Wednesday, July 24, 2013

Electrical Outages - Why Do I Enjoy Them So Much?

A couple of weeks ago, during a storm, our electricity went out for a few hours. While it was out I read for a while, and then Andrea and I played a board game. I remember, at the time, remarking that I really enjoy such electricity-free periods. Since then I have been thinking about why I enjoy these power outages so much.

The most obvious reason for enjoying electricity-free time is the peacefulness that comes with it. Andrea needs noise, either via the tv or radio, to help her relax. This means that there is almost, always, some sort of noise in the house if she is home. When the electricity is out, however, these noise sources are not available, unless we get out the hand-cranked radio, which we usually do not do for short outages.

When Andrea isn't home, however, I often work in silence and have not noticed the same good feelings as during electrical outages. It seems to me that if the lack of noise was the answer, I would experience the same moods when I'm home alone as when the electricity it out. This leads me to believe that there is more to the situation than simply a lack of noise.

The next most logical reason for my enjoyment of electrical outages is that not having electricity forces me to seek out more simple entertainment, such as reading, playing board games, or simply thinking. An evening spent in front of the television or computer becomes something entirely different when faced with a lack of electricity.

I think there is some merit to this idea, as I do thoroughly enjoy simpler, slower-paced, forms of entertainment. I do these things much less often than I'd like, partly due to the constant temptations from technology. It isn't that having electricity prevents me from doing things like reading, but in order to spend time with Andrea in the evenings I tend to do things I can do with the distraction of the tv in the background, since having that noise is important to her. I do tend to read more when she isn't here, but I still find that sometimes I give into the temptation of the computer or television, even though those are rarely as enjoyable as technology free entertainment.

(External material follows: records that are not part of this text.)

/-- A stream gate's list is taken where it fits its cycle, starts under the rules of R337 and moves entry by entry, and OPEN
and IPV follow it (12_egress_and_streams.md R343; 12_egress_and_streams.md R337). -/
def Obligations.StreamGateLists : Prop :=
  ∀ (gate : Fin 256) (s : State),
    let g := gate.val
    let x := sgate s g
    let cmd := Reg.EGRESS_SGg_CMD g
    let len := rdn s (Reg.EGRESS_SGg_LEN g)
    let cycle := rdn s (Reg.EGRESS_SGg_CYCLE g)
    let sum := (List.range len).foldl (fun t i => t + rf s (Reg.EGRESS_SGg_ENTRYi g i) 31 0) 0
    let base := rf s (Reg.EGRESS_SGg_BASE_S g) 47 0 * 1000000000 + rf s (Reg.EGRESS_SGg_BASE_NS g) 29 0
    let shown (t : State) (e : W64) : Prop := rb t cmd 8 = bitOf e 32 ∧ rf t cmd 11 9 = fld e 35 33 ∧ Only { s with egress := t.egress } t [cmd] [] []
    (0 < len → len ≤ 64 → sum ≤ cycle → 0 < cycle → ∃ t at_, exec (.sgConfigChange gate) s = .next t ∧ sgate t g = { x with pending := some at_ } ∧
      (timeN s < base → at_ = base) ∧ (base ≤ timeN s → timeN s < at_ ∧ at_ ≤ timeN s + cycle ∧ ∃ k, at_ = base + k * cycle) ∧
      ∀ a, a ≠ cmd → rd t a = rd s a) ∧
    (len = 0 ∨ 64 < len ∨ cycle < sum → exec (.sgConfigChange gate) s = .next s) ∧
    (∀ at_, x.pending = some at_ → at_ ≤ timeN s → 0 < len → len ≤ 64 → ∃ t, exec (.sgEntryChange gate) s = .next t ∧
      (∀ k, k < len → sgateEntry t g k = rd s (Reg.EGRESS_SGg_ENTRYi g k)) ∧ (sgate t g).running = true ∧ (sgate t g).entry = 0 ∧
      (sgate t g).cycleStart = at_ ∧ (sgate t g).pending = none ∧ shown t (rd s (Reg.EGRESS_SGg_ENTRYi g 0))) ∧
    (x.pending = none → x.running = true → x.nextAt ≤ timeN s → ∃ t e, exec (.sgEntryChange gate) s = .next t ∧
      e = (if x.entry + 1 < x.len then x.entry + 1 else 0) ∧ (sgate t g).entry = e ∧ (sgate t g).running = true ∧
      t.egress.soper = s.egress.soper ∧ shown t (sgateEntry s g e))

/-- A free port serves its highest strict queue with an eligible copy; a whole copy leaves with its FCS, and a copy that
runs short leaves stomped (12_egress_and_streams.md R329; 11_mere_and_lode.md R314; 11_mere_and_lode.md R315;
12_egress_and_streams.md R331; 01_architecture.md R18). -/
def Obligations.TransmissionStartsAndEnds : Prop :=
  (∀ (s : State) (p k : Nat) (only : Copy → Bool) (x : Nat × Copy), k < 8 → rb s (Reg.EGRESS_PORTp_SCHED p) k = true →
    queueHead s p k only = some x →
    (∀ j, k < j → j < 8 → rb s (Reg.EGRESS_PORTp_SCHED p) j = true → queueHead s p j only = none) → selectCopy s p only = (some x, s)) ∧
  ∀ (port : Fin 64) (s : State),
    let p := port.val
    let ended (t : State) (n : Nat) : Prop := (eport t p).cur = none ∧ copyOf t n = none
    (∀ (sub : BitVec 16) sent n c fr u v, isPort s p = true → humDown s (p / 4) = false → (eport s p).cur = none → (eport s p).preempted = none →
      selectCopy (touch s (p / 4)) p (fun _ => true) = (some (n, c), u) → frameOf u c.frame = some fr → refuseStart u n c fr = none →
      copyOf u n = some c → startCopy u p n c fr (time16 s + sub.toNat + 256 * rf s (Reg.PORT_LANEl_TS_TX p) 23 0) = some v →
      ∃ t, exec (.transmissionSelect port sub sent none) s = .next t ∧ t = heldPeak v ∧ (eport t p).cur = some n ∧ (eport t p).since = nowNs s ∧
        (copyOf t n).map (·.st) = some 3) ∧
    ∀ n c, (eport s p).cur = some n → copyOf s n = some c →
      let b := copyFinal s c
      (∀ x fr, xingOf s c.xing = some x → frameOf s c.frame = some fr → xingCrossed s x = true → fr.verdict.isSome = true →
        b.length ≤ rf s (Reg.PORT_LANEl_MAX_LEN p) 13 0 → c.stomp = false →
        ∃ t, exec (.transmitComplete port) s = .next t ∧ ended t n ∧ t.out = .frame p (b.drop c.sent) false :: s.out ∧
          rdn t (Reg.PORT_LANEl_CNTk p 12) = (rdn s (Reg.PORT_LANEl_CNTk p 12) + 1) % 2 ^ 64 ∧
          rdn t (Reg.PORT_LANEl_CNTk p 11) = (rdn s (Reg.PORT_LANEl_CNTk p 11) + (b.length - c.sent)) % 2 ^ 64 ∧ t.ev = s.ev) ∧
      (∀ sent x, xingOf s c.xing = some x → c.ct = true → xingCrossed s x = false →
        ∃ t, exec (.ctUnderrun port sent) s = .next t ∧ ended t n ∧
          (let b := copyFinal (cnt s (Reg.MERE_Qq_CT_UNDERRUN (p / 4)) 1) c
           t.out = .frame p (stompBytes (b.take (min (min sent (x.arrived - 16)) (b.length - 4)))) true :: s.out) ∧
          rdn t (Reg.MERE_Qq_CT_UNDERRUN (p / 4)) = min (rdn s (Reg.MERE_Qq_CT_UNDERRUN (p / 4)) + 1) (2 ^ 32 - 1) ∧
          t.ev.occ = s.ev.occ ++ [⟨0xE35, 0, p, tickNo s⟩]) ∧
      ∀ sent, ∃ t, exec (.egressFifoUnderrun port sent) s = .next t ∧ ended t n ∧
        t.out = .frame p (stompBytes (b.take (min sent (b.length - 4)))) true :: s.out ∧
        t.ev.occ = s.ev.occ ++ [⟨0x105 + 16 * p, pack2 p (portMode s p), 0, tickNo s⟩]
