-- ==== Sys2Proof/Laws/FlagsKept.lean ====
section
/-! SUPPORT. What the functions of Flags.lean keep (Laws/Kept.lean). -/
namespace Sys2Proof.Machine
set_option linter.unusedTactic false
set_option linter.unreachableTactic false
set_option linter.unusedSimpArgs false

theorem tally_kept : ∀ (s : State) (sel n : ℕ) {z0 : State}, Kept z0 s → Kept z0 (tally s sel n) := by
  intros; unfold tally
  repeat' (with_reducible first | assumption | exact Kept.refl _ | intro _ | split | simp only [with_kept])

theorem accReport_kept : ∀ (s : State) (code bar : ℕ) (write : Bool) (addr : ℕ) {z0 : State}, Kept z0 s → Kept z0 (accReport s code bar write addr) := by
  intros; unfold accReport
  repeat' (with_reducible first | assumption | apply wrn_kept | apply wf_kept | apply raise_kept | exact Kept.refl _ | intro _ | split | refine snd_kept (by assumption) ?_ | refine fst_kept (by assumption) ?_ | refine trd_kept (by assumption) ?_ | simp only [with_kept])

theorem regWrite_kept : ∀ (s : State) (a : ℕ) (v : W64) {z0 : State}, Kept z0 s → Kept z0 (regWrite s a v) := by
  intros; unfold regWrite
  repeat' (with_reducible first | assumption | apply accReport_kept | apply wr_kept | exact Kept.refl _ | intro _ | split | refine snd_kept (by assumption) ?_ | refine fst_kept (by assumption) ?_ | refine trd_kept (by assumption) ?_ | simp only [with_kept])

end Sys2Proof.Machine
end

I do enjoy the time that I spend alone, which I think is primarily because of the lack of television and often less use of the computer. This doesn't apply when I am working, however, since I sit at a computer eight to ten hours a day for my job. It is only during evenings and on weekends, and to a lesser extent during my lunch break, that I am able to enjoy some electricity-free time when she isn't around. I also find that time spent outside working, especially when doing a repetitive task that requires little thought, is often very enjoyable. I think I enjoy this type of work so much because it gives me time alone with my thoughts. This is likely one of the reasons I also enjoy camping and hiking alone. Still, though, spending time alone, either inside or outside, isn't as enjoyable as spending electricity-free time with Andrea. Yes, I like to having some time to myself, but I also enjoy spending time together, even if that mean just sitting across the room from one another reading.

Lastly, I am starting to wonder if maybe there is a physical reason that I am happier and seem to feel better during power outages. I have been vaguely aware that some people believe wireless signals and electrical lines are harmful. I've never been one to put much stock into those ideas, although have also never really done research on the topics. As I become more aware of the way I feel during power outages, however, I am starting to wonder if maybe there is something to it. Maybe I am sensitive to electromagnetic fields or radio waves, but have become so accustom to them that I don't directly notice their impacts.

I would like to do some experimenting to see if notice any difference in how I feel when performing the same tasks with and without electricity. I'm not going to force Andrea to go along with my experiments, though, so will need to limit them to times when she isn't home, and when I'm not on the clock for work.

I suppose I should also acknowledge the possibility that my improved mood during electrical outages is all in my head. Could it be that my romanticizing of a simpler lifestyle has resulted in me feeling better in those situations just because I think I should? I think this is certainly a possibility, and unfortunately is one that is not easy to test for. If feeling better, in a certain situation, though, is all in my head, I'm not sure that's a bad thing. Maybe I can just learn to feel better more often.